◆ To do
At the line with "simp [stagedOk]", start copying; carry on through the last line of the material below, exactly as written, and stop there.

◆ Input for this task

···

-- ==== Sys2Proof/Laws/Held.lean ====
section
/-! SUPPORT. What the shared operations leave alone: none of them touches the queue of waiting commands, the fuses or the list
of staged commands. `State.held` names the three together, and each operation has one lemma that says so. -/

set_option linter.unusedTactic false
set_option linter.unreachableTactic false

namespace Sys2Proof.Machine

/-- The queue of waiting commands, the fuses and the staged commands. -/
def State.held (s : State) : List Instr × Fuses × List Staged := (s.pending, s.fuses, s.host.staged)
@[simp] theorem held_mk (arr flow beats doms net brd mem ports host rt img fringe rst vigil dbg cap fuses regs pending outbox free) :
    (State.mk arr flow beats doms net brd mem ports host rt img fringe rst vigil dbg cap fuses regs pending outbox free).held =
      (pending, fuses, host.staged) := Eq.trans rfl rfl
@[simp] theorem held_eta (s : State) : (s.pending, s.fuses, s.host.staged) = s.held := Eq.trans rfl rfl
@[simp] theorem held_ite (c : Prop) [Decidable c] (a b : State) : (if c then a else b).held = if c then a.held else b.held := by
  split <;> rfl
@[simp] theorem ite_fst_held {β : Type} (c : Prop) [Decidable c] (a b : State × β) :
    (if c then a else b).1.held = if c then a.1.held else b.1.held := by split <;> rfl
theorem held_getD {s : State} {o : Option State} (h : ∀ t, o = some t → t.held = s.held) : (o.getD s).held = s.held := by
  cases o with
  | none => rfl
  | some t => exact h t rfl
@[simp] theorem held_foldl {α : Type} (g : State → α → State) (h : ∀ s x, (g s x).held = s.held) (l : List α) (s : State) :
    (l.foldl g s).held = s.held := by
  induction l generalizing s with
  | nil => rfl
  | cons x xs ih => simp [List.foldl_cons, ih, h]
@[simp] theorem held_foldl_fst {α β : Type} (g : State × β → α → State × β) (h : ∀ r x, (g r x).1.held = r.1.held) (l : List α)
    (r : State × β) : (l.foldl g r).1.held = r.1.held := by
  induction l generalizing r with
  | nil => rfl
  | cons x xs ih => simp [List.foldl_cons, ih, h]
@[simp] theorem held_elim {α : Type} (o : Option α) (a : State) (f : α → State) (h : ∀ e, (f e).held = a.held) :
    (o.elim a f).held = a.held := by
  cases o with
  | none => rfl
  | some e => exact h e

/-! ### Ops -/

@[simp] theorem setCell_held (s : State) (k : Nat) (v : CellSt) : (setCell s k v).held = s.held := by
  simp [setCell]
@[simp] theorem setHar_held (s : State) (d : Die) (h : Nat) (v : HarSt) : (setHar s d h v).held = s.held := by
  simp [setHar]
@[simp] theorem modHar_held (s : State) (d : Die) (h : Nat) (f : HarSt → HarSt) : (modHar s d h f).held = s.held := by
  simp [modHar]
@[simp] theorem setReedIn_held (s : State) (k : Nat) (w : Option Wire) : (setReedIn s k w).held = s.held := by
  simp [setReedIn]
@[simp] theorem setGate_held (s : State) (k : Nat) (v : GateSt) : (setGate s k v).held = s.held := by
  simp [setGate]
@[simp] theorem setScratch_held (s : State) (ck a : Nat) (w : Word) : (setScratch s ck a w).held = s.held := by
  simp [setScratch]
@[simp] theorem setShared_held (s : State) (ck g : Nat) (w : Word) : (setShared s ck g w).held = s.held := by
  simp [setShared]
@[simp] theorem setCellDraft_held (s : State) (ck : Nat) (bank : Bool) (slot : Nat) (w : BitVec 192) : (setCellDraft s ck bank slot w).held = s.held := by
  simp [setCellDraft]
@[simp] theorem setReedDraft_held (s : State) (d : Die) (h i : Nat) (bank : Bool) (slot : Nat) (w : BitVec 96) : (setReedDraft s d h i bank slot w).held = s.held := by
  simp [setReedDraft]
@[simp] theorem setTable_held (s : State) (d : Die) (h : Nat) (bank : Bool) (e : Nat) (w : Word) : (setTable s d h bank e w).held = s.held := by
  simp [setTable]
@[simp] theorem setYarn_held (s : State) (d : Die) (y : Nat) (v : Yarn) : (setYarn s d y v).held = s.held := by
  simp [setYarn]
@[simp] theorem modYarn_held (s : State) (d : Die) (y : Nat) (f : Yarn → Yarn) : (modYarn s d y f).held = s.held := by
  simp [modYarn]
@[simp] theorem setBob_held (s : State) (b : Nat) (v : Bob) : (setBob s b v).held = s.held := by
  simp [setBob]
@[simp] theorem modBob_held (s : State) (b : Nat) (f : Bob → Bob) : (modBob s b f).held = s.held := by
  simp [modBob]
@[simp] theorem setBeat_held (s : State) (d : Die) (v : BeatSt) : (setBeat s d v).held = s.held := by
  simp [setBeat]
@[simp] theorem modBeat_held (s : State) (d : Die) (f : BeatSt → BeatSt) : (modBeat s d f).held = s.held := by
  simp [modBeat]
@[simp] theorem setDom_held (s : State) (d : Die) (i : Nat) (v : DomSt) : (setDom s d i v).held = s.held := by
  simp [setDom]
@[simp] theorem setBrd_held (s : State) (d : Die) (v : BrdSt) : (setBrd s d v).held = s.held := by
  simp [setBrd]
@[simp] theorem setHbm_held (s : State) (d : Die) (v : HbmSt) : (setHbm s d v).held = s.held := by
  simp [setHbm]
@[simp] theorem setMarch_held (s : State) (d : Die) (v : MarchSt) : (setMarch s d v).held = s.held := by
  simp [setMarch]
@[simp] theorem setPort_held (s : State) (p : Nat) (v : PortSt) : (setPort s p v).held = s.held := by
  simp [setPort]
@[simp] theorem setRing_held (s : State) (k : Nat) (v : RingSt) : (setRing s k v).held = s.held := by
  simp [setRing]
@[simp] theorem setQp_held (s : State) (q : Nat) (v : QpSt) : (setQp s q v).held = s.held := by
  simp [setQp]
@[simp] theorem setRegion_held (s : State) (j : Nat) (v : HostReg) : (setRegion s j v).held = s.held := by
  simp [setRegion]
@[simp] theorem setRt_held (s : State) (d : Die) (v : RtSt) : (setRt s d v).held = s.held := by
  simp [setRt]
@[simp] theorem setImg_held (s : State) (d : Die) (v : ImgSt) : (setImg s d v).held = s.held := by
  simp [setImg]
@[simp] theorem modImg_held (s : State) (d : Die) (f : ImgSt → ImgSt) : (modImg s d f).held = s.held := by
  simp [modImg]
@[simp] theorem setOpts_held (s : State) (d : Die) (v : Opts) : (setOpts s d v).held = s.held := by
  simp [setOpts]
@[simp] theorem setSer_held (s : State) (d : Die) (c : Nat) (v : SerSt) : (setSer s d c v).held = s.held := by
  simp [setSer]
@[simp] theorem setFGate_held (s : State) (d : Die) (g : Nat) (v : FGate) : (setFGate s d g v).held = s.held := by
  simp [setFGate]
@[simp] theorem setStage_held (s : State) (d : Die) (v : Nat) : (setStage s d v).held = s.held := by
  simp [setStage]
@[simp] theorem setReg_held (s : State) (r : Reg) (d : Die) (i : Nat) (v : Word) : (setReg s r d i v).held = s.held := by
  simp [setReg]
@[simp] theorem setF_held (s : State) (f : Fld) (d : Die) (i : Nat) (v : Nat) : (setF s f d i v).held = s.held := by
  simp [setF]
@[simp] theorem addF_held (s : State) (f : Fld) (d : Die) (i n : Nat) : (addF s f d i n).held = s.held := by
  simp [addF]
@[simp] theorem countF_held (s : State) (f : Fld) (d : Die) (i : Nat) : (countF s f d i).held = s.held := by
  simp [countF]
@[simp] theorem wrapF_held (s : State) (f : Fld) (d : Die) (i : Nat) : (wrapF s f d i).held = s.held := by
  simp [wrapF]
@[simp] theorem emit_held (s : State) (o : Output) : (emit s o).held = s.held := by
  simp [emit]
@[simp] theorem svSend_held (s : State) (status : Byte) (data : List Byte) : (svSend s status data).held = s.held := by
  simp [svSend]
@[simp] theorem freeValue_held (s : State) : (freeValue s).2.held = s.held := by simp [freeValue]
@[simp] theorem sendMsi_held (s : State) (v : Nat) : (sendMsi s v).held = s.held := by
  simp [sendMsi]
@[simp] theorem eventToQp_held (s : State) (code : Nat) (d : Die) (src data : Word) (q : Nat) :
    (eventToQp s code d src data q).1.held = s.held := by
  unfold eventToQp; dsimp only; (repeat' split) <;> simp
@[simp] theorem eventToQps_held (code : Nat) (d : Die) (src data : Word) (l : List Nat) (r : State × Bool × Bool) :
    (eventToQps code d src data l r).1.held = r.1.held := by
  induction l generalizing r with
  | nil => simp [eventToQps]
  | cons q qs ih => simp only [eventToQps]; split <;> simp [ih]
@[simp] theorem raiseEvent_held (s : State) (code : Nat) (d : Die) (src data : Word) :
    (raiseEvent s code d src data).held = s.held := by
  unfold raiseEvent; dsimp only; (repeat' split) <;> simp
@[simp] theorem endQp_held (s : State) (q : Nat) : (endQp s q).held = s.held := by
  simp [endQp]
@[simp] theorem drainQp_held (s : State) (q : Nat) : (drainQp s q).held = s.held := by
  simp [drainQp]
@[simp] theorem postCompletion_held (s : State) (q : Qp) (c : Completion) (mute : Bool) : (postCompletion s q c mute).held = s.held := by
  simp [postCompletion]
@[simp] theorem finish_held (s : State) (c : HostCmd) (status r0 : Nat) : (finish s c status r0).held = s.held := by
  simp [finish]
@[simp] theorem recordLast_held (s : State) (c : HostCmd) : (recordLast s c).held = s.held := by
  simp [recordLast]
@[simp] theorem failStaged_held (s : State) (c : HostCmd) (status r0 : Nat) : (failStaged s c status r0).held = s.held := by
  simp [failStaged]
@[simp] theorem stagedOk_held (s : State) (c : HostCmd) (r0 : Nat) (op : WaitOp) : (stagedOk s c r0 op).held = s.held := by
  simp [stagedOk]
@[simp] theorem waitFor_held (s : State) (c : HostCmd) (op : WaitOp) : (waitFor s c op).held = s.held := by
  simp [waitFor]
@[simp] theorem settleWaits_held (s : State) : (settleWaits s).held = s.held := by
  simp [settleWaits]
@[simp] theorem endWait_held (s : State) (op : WaitOp) (status : Nat) (r0 r1 : Nat) : (endWait s op status r0 r1).held = s.held := by
  simp [endWait]
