-- ==== Sys2Proof/Laws/Kept.lean ====
section
/-! SUPPORT. What the operations that may discard staged commands leave alone, and from it one lemma for each command: no command
changes the queue or the fuses, and none takes the staged commands over the bound of R332. -/

set_option linter.unusedTactic false
set_option linter.unreachableTactic false

namespace Sys2Proof.Machine

/-- The queue and the fuses are as before, and there are no more staged commands than before. -/
def Kept (a b : List Instr × Fuses × List Staged) : Prop :=
  b.1 = a.1 ∧ b.2.1 = a.2.1 ∧ b.2.2.length ≤ a.2.2.length
@[simp] theorem kept_refl (a : List Instr × Fuses × List Staged) : Kept a a := ⟨rfl, rfl, le_refl _⟩
theorem Kept.trans {a b c : List Instr × Fuses × List Staged} (h : Kept a b) (k : Kept b c) : Kept a c :=
  ⟨k.1.trans h.1, k.2.1.trans h.2.1, k.2.2.trans h.2.2⟩
theorem kept_foldl {α : Type} (f : State → α → State) (h : ∀ s x, Kept s.held (f s x).held) (l : List α) (s : State) :
    Kept s.held (l.foldl f s).held := by
  induction l generalizing s with
  | nil => exact kept_refl _
  | cons x xs ih => exact (h s x).trans (ih _)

···

◆ Result
  simp [stagedOk]
@[simp] theorem waitFor_held (s : State) (c : HostCmd) (op : WaitOp) : (waitFor s c op).held = s.held := by
  simp [waitFor]
@[simp] theorem settleWaits_held (s : State) : (settleWaits s).held = s.held := by
  simp [settleWaits]
@[simp] theorem endWait_held (s : State) (op : WaitOp) (status : Nat) (r0 r1 : Nat) : (endWait s op status r0 r1).held = s.held := by
  simp [endWait]
-- ==== Sys2Proof/Laws/Kept.lean ====
section
/-! SUPPORT. What the operations that may discard staged commands leave alone, and from it one lemma for each command: no command
changes the queue or the fuses, and none takes the staged commands over the bound of R332. -/

set_option linter.unusedTactic false
set_option linter.unreachableTactic false

namespace Sys2Proof.Machine

/-- The queue and the fuses are as before, and there are no more staged commands than before. -/
def Kept (a b : List Instr × Fuses × List Staged) : Prop :=
  b.1 = a.1 ∧ b.2.1 = a.2.1 ∧ b.2.2.length ≤ a.2.2.length
@[simp] theorem kept_refl (a : List Instr × Fuses × List Staged) : Kept a a := ⟨rfl, rfl, le_refl _⟩
theorem Kept.trans {a b c : List Instr × Fuses × List Staged} (h : Kept a b) (k : Kept b c) : Kept a c :=
  ⟨k.1.trans h.1, k.2.1.trans h.2.1, k.2.2.trans h.2.2⟩
theorem kept_foldl {α : Type} (f : State → α → State) (h : ∀ s x, Kept s.held (f s x).held) (l : List α) (s : State) :
    Kept s.held (l.foldl f s).held := by
  induction l generalizing s with
  | nil => exact kept_refl _
  | cons x xs ih => exact (h s x).trans (ih _)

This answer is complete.